As you start investing in reducing MTTR, you start realising that way too often that reducing recovery quickly arrives at diminishing returns. Time-to-recovery isn’t the only step in incident management, and sometimes it isn’t what takes the longest chunk of the time spent on it. Over and over again I have seen that the most painful part of incident management is the Mean time to detection (MTTD). This metric reflects the time elapsed between an incident happening and an operator detecting it, which then triggers the recovery process.

This makes you realise that you need to invest in telemetry to quickly detect problems. Although this need exists in any architecture style, microservices do add some different challenges here. In a monolithic architecture, you always know where the problem is: it’s obviously in the monolith! What’s left is to find out in which class or function that problem lives. In this world, sophisticated tools like NewRelic can help you go down to the code level to detect the problem:

While these tools are also widely used in microservices architectures, they are only helpful after you have detected which service or services are behaving in unexpected ways. Because many services collaborate to fulfil each request, you also need to make sure that you can compare services against each other, which allows for you to pinpoint outliers and not get distracted by environmental issues.

So you should prefer basic telemetry across your whole microservices fleet over a lot of detailed telemetry of a few core services.

At SoundCloud, our experience in monitoring of microservices led us to focus on standardised dashboards and alerts. We made sure that every single service exported a common set of metrics, with the same granularity. We then used these to build dashboards, first on Graphite and eventually on Prometheus, that allowed for us to compare these metrics across different services.

The dashboards provided us with the insight we needed to reduce our MTTD, but we quickly realised that it wasn’t enough. With hundreds of services deployed all the time by dozens of small teams, you need to be able to correlate potential issues with changes, both deploys of new code and changes in infrastructure. In our case, we built a small service that returned a feed of all changes made by engineers and by automated tools. We changed our deployment tooling to make sure that every change, even when you are just scaling up a service by adding one or two more instances, would be reported to this feed.

Checking for any recent changes became the first step in our incident detection workflow.

3. Rapid deployment

Martin says:

with many services to manage, you need to be able to quickly deploy them, both to test environments and to production. Usually this will involve a DeploymentPipeline that can execute in no more than a couple of hours. Some manual intervention is alright in the early stages, but you’ll be looking to fully automate it soon.

Martin proposes this item as a direct follow-up to the previous one. He states that a speedy recovery from an incident is likely to require the deployment of some new code or configuration, and because of that deploys should be as quick and deterministic as possible.

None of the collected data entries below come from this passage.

/-- R96: the decode procedure. Opcode not in the table: illegal. Else the format test decides; if it passes, the command
has this opcode and format and its operands are the fields of its format, bits 22:20, 18:16 and 14:12. -/
def Obligations.DecodeFollowsProcedure : Prop :=
  ∀ w : Word,
    let opc := (w.extractLsb' 24 8).toNat
    let rd := (w.extractLsb' 20 3).toNat
    let rs1 := (w.extractLsb' 16 3).toNat
    let rs2 := (w.extractLsb' 12 3).toNat
    (opc ∉ opcodeRows.map Prod.fst → decodeWord w = .error .unknownOpcode) ∧
    ∀ fmt, (opc, fmt) ∈ opcodeRows →
      (w &&& fmt.mask ≠ BitVec.ofNat 32 (opc * 2 ^ 24) → decodeWord w = .error .mustBeZero) ∧
      (w &&& fmt.mask = BitVec.ofNat 32 (opc * 2 ^ 24) →
        ∃ i, decodeWord w = .ok i ∧ i.row = (opc, fmt) ∧
          i.operands = match fmt with
            | .r3 => [rd, rs1, rs2]
            | .r2 => [rd, rs1]
            | .c2 => [rs1, rs2])

/-- R97: 24 opcodes, all different, so 232 of the 256 opcode values are illegal: the decoder refuses every word with an opcode
outside the table and every word with a table opcode and a 1 in a must-be-zero bit of its format; every index 0 to 7 is legal in every
register field a format uses; an illegal word offered while BUSY = 0 latches error 1 with the word, and does nothing else. -/
def Obligations.IllegalWordsLatchErrorOne : Prop :=
  (opcodeRows.map Prod.fst).Nodup ∧ (opcodeRows.map Prod.fst).length = 24 ∧
  ((List.range 256).filter fun opc => !(opcodeRows.map Prod.fst).contains opc).length = 232 ∧
  (∀ w : Word, (w.extractLsb' 24 8).toNat ∉ opcodeRows.map Prod.fst → ∃ r, decodeWord w = .error r) ∧
  (∀ w : Word, ∀ row ∈ opcodeRows, (w.extractLsb' 24 8).toNat = row.1 →
    w &&& row.2.mask &&& 0x00FFFFFF#32 ≠ 0 → ∃ r, decodeWord w = .error r) ∧
  (∀ row ∈ opcodeRows, ∀ rd rs1 rs2 : Fin 8, ∃ i, decodeWord
    (packWord row.1 (if row.2 = .c2 then 0 else rd.val) rs1.val (if row.2 = .r2 then 0 else rs2.val)) = .ok i) ∧
  ∀ (s : State) (w : Word) (r : Reject), s.busy = false → decodeWord w = .error r →
    LatchedError 1 w s (s.memWrite 0x004 w) ∧ (s.memWrite 0x004 w).busy = false ∧
      (s.memWrite 0x004 w).done = s.done

/-! ## Offering, running, completing -/

/-- R210: a write to CMD. Busy: dropped with error 2. Idle and illegal: dropped with error 1. Idle and legal: accepted,
CMD, BUSY and DONE change and nothing else, an error latched earlier included. -/
def Obligations.OfferedCommandAcceptedOrDropped : Prop :=
  ∀ (s : State) (w : Word),
    (s.busy = true → LatchedError 2 w s (s.memWrite 0x004 w)) ∧
    (s.busy = false → (∃ r, decodeWord w = .error r) → LatchedError 1 w s (s.memWrite 0x004 w)) ∧
    (s.busy = false → (∃ i, decodeWord w = .ok i) →
      s.memWrite 0x004 w = { s with cmd := w, latch := some w, done := false } ∧
      (s.memWrite 0x004 w).busy = true)

/-- A step runs the latched command: when the latched word decodes to a command and the unit's turn comes (next in the
list, or the list is empty), the step is `exec` of that command (R211). -/
def Obligations.StepRunsLatchedCommand : Prop :=
  ∀ (s : State) (w : Word) (i : Instr), s.latch = some w → decodeWord w = .ok i →
    (s.pending = [] → step s = exec i s) ∧
    (∀ rest, s.pending = .unitTurn :: rest → step s = exec i { s with pending := rest })

/-- R210 then R211: a legal word written to CMD while idle, then the unit's turn: two steps, the second of which is
`exec` of the command on the data registers as they were at the write. -/
def Obligations.OfferedWordRuns : Prop :=
  ∀ (s : State) (w : Word) (i : Instr) (rest : List HostEvent),
    s.busy = false → decodeWord w = .ok i → s.pending = .write 0x004 4 w :: .unitTurn :: rest →
    ∃ s1, step s = .next s1 ∧ s1.busy = true ∧ s1.cmd = w ∧
      step s1 = exec i { s with cmd := w, latch := some w, done := false, pending := rest }

/-- The model's own: `withFetchWord` places a command where the very next step runs it (log entry 12). -/
def Obligations.FetchWordRunsNext : Prop :=
  ∀ (s : State) (nbits w : Nat) (i : Instr), decodeTableWord nbits w = some i →
    let word : Word := BitVec.ofNat 32 (w % 2 ^ nbits)
    step (s.withFetchWord nbits w) = exec i { s with cmd := word, latch := some word, done := false }

/-- R213: the first error is latched, a later one is lost, and nothing else changes; `irq` then follows IE; the unit still
accepts commands; and an access with a cause of R212 has no effect but the latch. -/
def Obligations.FirstErrorLatchedLaterLost : Prop :=
  ∀ (s : State) (code : BitVec 4) (info : Word),
    LatchedError code info s (s.raise code info) ∧
    (s.raise code info).irq = s.ie ∧
    (∀ (e : HostEvent) (t : State), errorCause s e = some (code, info) → handleEvent e s = .next t →
      LatchedError code info s t) ∧
    ∀ (w : Word) (i : Instr), s.busy = false → decodeWord w = .ok i →
      ((s.raise code info).memWrite 0x004 w).busy = true ∧ ((s.raise code info).memWrite 0x004 w).err = true ∧
      ((s.raise code info).memWrite 0x004 w).errinfo = (s.raise code info).errinfo

/-- R212: the three causes of an error are the only ones. An event with one of them latches that code and information
word and has no other effect; any other event, and any completion whatever its operands, leaves ERR at 0. -/
def Obligations.OnlyThreeErrorCauses : Prop :=
  ∀ (s t : State) (e : HostEvent), handleEvent e s = .next t →
    (∀ code info, errorCause s e = some (code, info) →
      LatchedError code info s t ∧ (code = 1 ∨ code = 2 ∨ code = 3)) ∧
    (errorCause s e = none → s.err = false → t.err = false)

/-- R216: as long as only the host moves and does not reset, whatever it reads and writes, for as long as it likes, the
running command's registers, every other data register, the flags, the latch and CMD stay as they are. -/
def Obligations.RunningCommandUndisturbed : Prop :=
  ∀ (k : Nat) (s : State), s.busy = true → k ≤ s.pending.length →
    (∀ e ∈ s.pending.take k, e.isAccess = true ∧ e.wellFormed = true ∧ e.resets = false) →
    ∃ t, Runs k s t ∧ CommandUndisturbed s t ∧ t.pending = s.pending.drop k

/-- R213, R219: over a run of any length, completions included, the first error stays latched until the host clears it
or resets. -/
def Obligations.FirstErrorKept : Prop :=
  ∀ (k : Nat) (s t : State), s.err = true →
    (∀ e ∈ s.pending.take k, e.resets = false ∧ e.clearsError = false) →
    Runs k s t → t.err = true ∧ t.errcode = s.errcode ∧ t.errinfo = s.errinfo

/-- R211, R224: whatever the command and its operands, the unit's turn either completes it, changing nothing but its
destination, the flags its rule names, BUSY and DONE, or leaves the whole state as it was; idle, it keeps all state. -/
def Obligations.CompletionChangesOnlyItsDestination : Prop :=
  (∀ (i : Instr) (s : State), ∃ t, exec i s = .next t ∧ ControlKept s t ∧ DestinationFrame s t i ∧
    (Completed t ∨ t = s)) ∧
  ∀ s : State, s.latch = none → unitTurn s = .next s

/-- R146, R248, the spec's own inference from R145: INV of 0 or of p never completes: whatever the host does short of a
reset, and however often the unit has its turn, the command stays latched and DONE stays 0. And R247, R248: any command whose
turn does not complete it, whatever the cause, never completes either (that the two outcomes are told apart by a free Bool
is log entry 5). -/
def Obligations.InverseOfZeroNeverCompletes : Prop :=
  (∀ (k : Nat) (s : State) (w : Word) (rd ra : FReg), s.latch = some w → decodeWord w = .ok (.inv rd ra) →
    (s.readF ra = 0 ∨ (s.readF ra).toNat = Config.p) → s.done = false →
    (∀ e ∈ s.pending.take k, e.wellFormed = true ∧ e.resets = false) →
    ∃ t, Runs k s t ∧ t.latch = some w ∧ t.busy = true ∧ t.done = false ∧ t.readF ra = s.readF ra) ∧
  ∀ (k : Nat) (s : State) (w : Word) (i : Instr), s.latch = some w → decodeWord w = .ok i → exec i s = .next s →
    s.done = false → (∀ e ∈ s.pending.take k, e.wellFormed = true ∧ e.resets = false) →
    ∃ t, Runs k s t ∧ t.busy = true ∧ t.done = false ∧ CommandUndisturbed s t ∧ exec i t = .next t

/-- R50, R240, R241: after a hardware reset, and after a write to CTRL with bit 31 = 1 (which has exactly that effect,
IE included, whatever was running), the control registers are at their reset values; so is `State.reset`. The data
registers are draws, of which nothing is said. -/
def Obligations.ResetLeavesControlRegisters : Prop :=
  ControlReset State.reset ∧ State.reset.readSlot .id = 0xECC25601#32 ∧
  ∀ (s : State) (v : Word), v.getLsbD 31 = true →
    handleEvent .hwReset s = .next (s.memWrite 0x00C v) ∧ ControlReset (s.memWrite 0x00C v) ∧
    (s.memWrite 0x00C v).readSlot .id = 0xECC25601#32 ∧ (s.memWrite 0x00C v).ie = false ∧
    (s.memWrite 0x00C v).busy = false

/-! ## Control registers -/

/-- R219: the acknowledgements 0x4, 0x2 and 0x6 and what each clears, nothing else changing; a second error while
ERR = 1 is not recorded; after the clear the next one is. -/
def Obligations.AcknowledgeClearsExactly : Prop :=
  ∀ s : State,
    s.memWrite 0x008 0x4 = { s with err := false, errcode := 0, errinfo := 0 } ∧
    s.memWrite 0x008 0x2 = { s with done := false } ∧
    s.memWrite 0x008 0x6 = { s with done := false, err := false, errcode := 0, errinfo := 0 } ∧
    (∀ (c1 c2 : BitVec 4) (i1 i2 : Word), (s.raise c1 i1).raise c2 i2 = s.raise c1 i1) ∧
    (∀ (c : BitVec 4) (i : Word), ((s.memWrite 0x008 0x4).raise c i).err = true ∧
      ((s.memWrite 0x008 0x4).raise c i).errcode = c ∧ ((s.memWrite 0x008 0x4).raise c i).errinfo = i)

I wholeheartedly agree with that, but to me there is another fundamental driver for this prerequisite that is not directly related to incident response. With a single monolith it is ok to have a cumbersome and very manual deployment process. Even if the cost-per-deploy is high regarding both the steps that the operator needs to take and the risk of a mistake, in the end, it will often pay out as each deployment will usually contain many changes, impacting various features and developed by different people and teams.

With microservices it becomes the other way around: a single change to a single feature might require deploying many services. You will have to perform many deployments of different services, and it is important that each one of these deployments is inexpensive and has very low risk. As Martin mentioned, build pipelines tend to fit the bill perfectly here.

This is the prerequisite we struggled with the most at SoundCloud. Our monolith was deployed using Capistrano and shell scripts, in a long and interactive process. The file containing instructions on how to do deployments was so complicated and had so many corner cases that it was often referred to as tax_code.md.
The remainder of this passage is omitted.